2019-12-17 Thread Tony Henwood (SCHN) via Histonet
Hi Paula,

We routinely do this, especially for our fetal autopsy blocks.
We are then able to process and let them set at room temp until we are able to 
embed and cut.
Some cases are more urgent than others so these can be expedited a lot easier 
since they will only need embedding, sectioning and staining. We also get best 
usage of our limited processing capabilities.
It is more efficient for us.

Morphology, staining and immunohistochemistry is not affected.

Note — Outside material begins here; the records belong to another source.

/-! ### Links -/

/-- The start of a training (R305, R307, R310, R311, R317): enabling a link starts its training and disabling it ends everything
on it; in POWER_UP its power-up leads to CLOCK_DETECT; there, clock lanes lead to RESTORE on the fast path and to EQ_COARSE
otherwise, with AUTO the rate alternates every 100 ms, and after 1 s there is no partner; EQ_COARSE and RESTORE lead to
BLOCK_LOCK. A stage's command in another state has no effect. Times are measured as log entry 75 says (the model's choice). -/
def Obligations.TrainingStart : Prop :=
  ∀ (l : LinkId) (s : State) (x : Link), x = getL l s →
    (linkPresent l s = true → s.frozen = false →
      (getLF l Reg.LNK_CFG_ENABLE s ≠ 1 → exec (.linkEnable l) s = .next (startTraining l false (setLF l Reg.LNK_CFG_ENABLE 1 s))) ∧
      exec (.linkDisable l) s = .next (setLF l Reg.LNK_TEST_STAT_RUNNING 0 (setLF l Reg.LNK_STATE_NO_PARTNER 0
        (setLSt l .disabled (modL l (fun x => { x with locked := 0, farLoop := false })
          (linkDiscard l (setLF l Reg.LNK_CFG_ENABLE 0 s))))))) ∧
    (LinkIn l .powerUp s → exec (.linkPowerUpDone l) s = .next (setLSt l .clockDetect s)) ∧
    (LinkIn l .clockDetect s →
      (∀ lanes : Fin 4, lanes.val ≠ 0 → exec (.partnerClockDetected l lanes) s = .next (setLF l Reg.LNK_STATE_CLOCK_LANES lanes
        (setLF l Reg.LNK_STATE_NO_PARTNER 0 (setLSt l (if x.fast then .restore else .eqCoarse) s)))) ∧
      (x.want = 0 → timerDue .linkRate l 100000000 s = true → exec (.partnerRateAlternate l) s = .next
        (modL l (fun x => { x with lx7Rate := !x.lx7Rate }) (timerSet .linkRate l s))) ∧
      (timerDue .linkState l 1000000000 s = true → exec (.noPartnerTimer l) s = .next (setLF l Reg.LNK_STATE_NO_PARTNER 1 s)) ∧
      (x.want ≠ 0 → exec (.partnerRateAlternate l) s = .next s) ∧
      (timerDue .linkState l 1000000000 s = false → exec (.noPartnerTimer l) s = .next s)) ∧
    (LinkIn l .eqCoarse s → exec (.eqCoarseDone l) s = .next (setLSt l .blockLock s) ∧ exec (.settingsRestored l) s = .next s) ∧
    (LinkIn l .restore s → exec (.settingsRestored l) s = .next (setLSt l .blockLock s) ∧ exec (.eqCoarseDone l) s = .next s) ∧
    (∀ st, (getL l (setLSt l st s)).st = st ∧ (∀ m, m ≠ l.val → getL m (setLSt l st s) = getL m s) ∧ (setLSt l st s).hbm = s.hbm)

/-- The stages of a training that can fail (R293, R296, R307 to R311, R317, R321): with lock on every lane, a straight or
reversed lane order within 32 blocks of skew leads to EQ_FINE and anything else fails with its cause; few symbol errors lead to
IDENTIFY; a right identity ends the attempt, a wrong link number or partner fails it, and so does stale data on the fast path;
a state that lasts beyond its bound fails; a retrain ends in ACTIVE or fails; and LNK_RETRY trains a FAILED link in full. Times
are measured as log entry 75 says (the model's choice). -/
def Obligations.TrainingStages : Prop :=
  ∀ (l : LinkId) (s : State),
    (LinkIn l .retrain s → exec (.retrainDone l .ok) s = .next
        (setLSt l .active (modL l (fun x => { x with locked := 2 ^ 24 - 1 }) s)) ∧
      ∀ e, e ≠ .ok → exec (.retrainDone l e) s = .next (trainFail l (retrainCause e) s)) ∧
    (LinkIn l .failed s → exec (.lnkRetry l) s = .next (startTraining l true s)) ∧
    (∀ st b, LinkIn l st s → stateBound st (getL l s).fast = some b → timerDue .linkState l b s = true →
      exec (.linkStateTimeout l) s = .next (trainFail l 1 s)) ∧
    (∀ errs : List Nat, LinkIn l .eqFine s →
      ((∀ e ∈ errs, e ≤ 20000) → exec (.eqFineDone l errs) s = .next (enterIdentify l s)) ∧
      ((∃ e ∈ errs, 20000 < e) → exec (.eqFineDone l errs) s = .next (trainFail l 4 s))) ∧
    (∀ (chip : Fin 32768) (valid : Bool) (link : Fin 8) (lx7 : Bool) (serial : B64) (u : State) (w : Nat), LinkIn l .identify s →
      u = notePartner l chip valid link lx7 serial s → w = (getL l u).want →
      (link.val = l.val.xor 1 → (w = 1 → lx7 = false) → (w = 2 → lx7 = true) →
        ((getL l u).fast = true → linkRecSerial l u = serial.toNat) →
        exec (.identifyDone l chip valid link lx7 serial) s = .next (identified l u)) ∧
      (link.val ≠ l.val.xor 1 → exec (.identifyDone l chip valid link lx7 serial) s = .next (trainFail l 5 u)) ∧
      (link.val = l.val.xor 1 → w = (if lx7 then 1 else 2) →
        exec (.identifyDone l chip valid link lx7 serial) s = .next (trainFail l 6 u))) ∧
    (∀ (lanes : List Nat) (skew : Nat) (h : List (List (BitVec 2))) (rev : Bool), LinkIn l .blockLock s → h.length = 24 →
      h.all lockGained = true →
      (lanes = (if rev then (List.range 24).reverse else List.range 24) →
        (skew ≤ 32 → exec (.blockLockDone l lanes skew h) s = .next (setLF l Reg.LNK_STATE_REVERSED (if rev then 1 else 0)
          (setLSt l .eqFine (modL l (fun x => { x with locked := 2 ^ 24 - 1 }) s)))) ∧
        (32 < skew → exec (.blockLockDone l lanes skew h) s = .next (trainFail l 2 s))) ∧
      (lanes ≠ List.range 24 → lanes ≠ (List.range 24).reverse → skew ≤ 32 →
        exec (.blockLockDone l lanes skew h) s = .next (trainFail l 3 s)))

It is better to do this rather than leave them at 64oC plus for extended times 
prior to embedding since many antigens will be adversely affected.

Take home point - do not overcook your tissues.



Regards 
Tony Henwood JP, MSc, BAppSc, GradDipSysAnalys, CT(ASC), FFSc(RCPA) 
Principal Scientist, the Children’s Hospital at Westmead
Adjunct Fellow, School of Medicine, University of Western Sydney 
Tel: 612 9845 3306 
Fax: 612 9845 3318 
Pathology Department
the children's hospital at westmead
Cnr Hawkesbury Road and Hainsworth Street, Westmead
Locked Bag 4001, Westmead NSW 2145, AUSTRALIA 


-Original Message-
From: Theresa Dalton via Histonet [mailto:histonet@lists.utsouthwestern.edu] 
Sent: Wednesday, 18 December 2019 7:34 AM
To: P Sicurello 
Cc: HistoNet 
Subject: Re: [Histonet] Delay in embedding?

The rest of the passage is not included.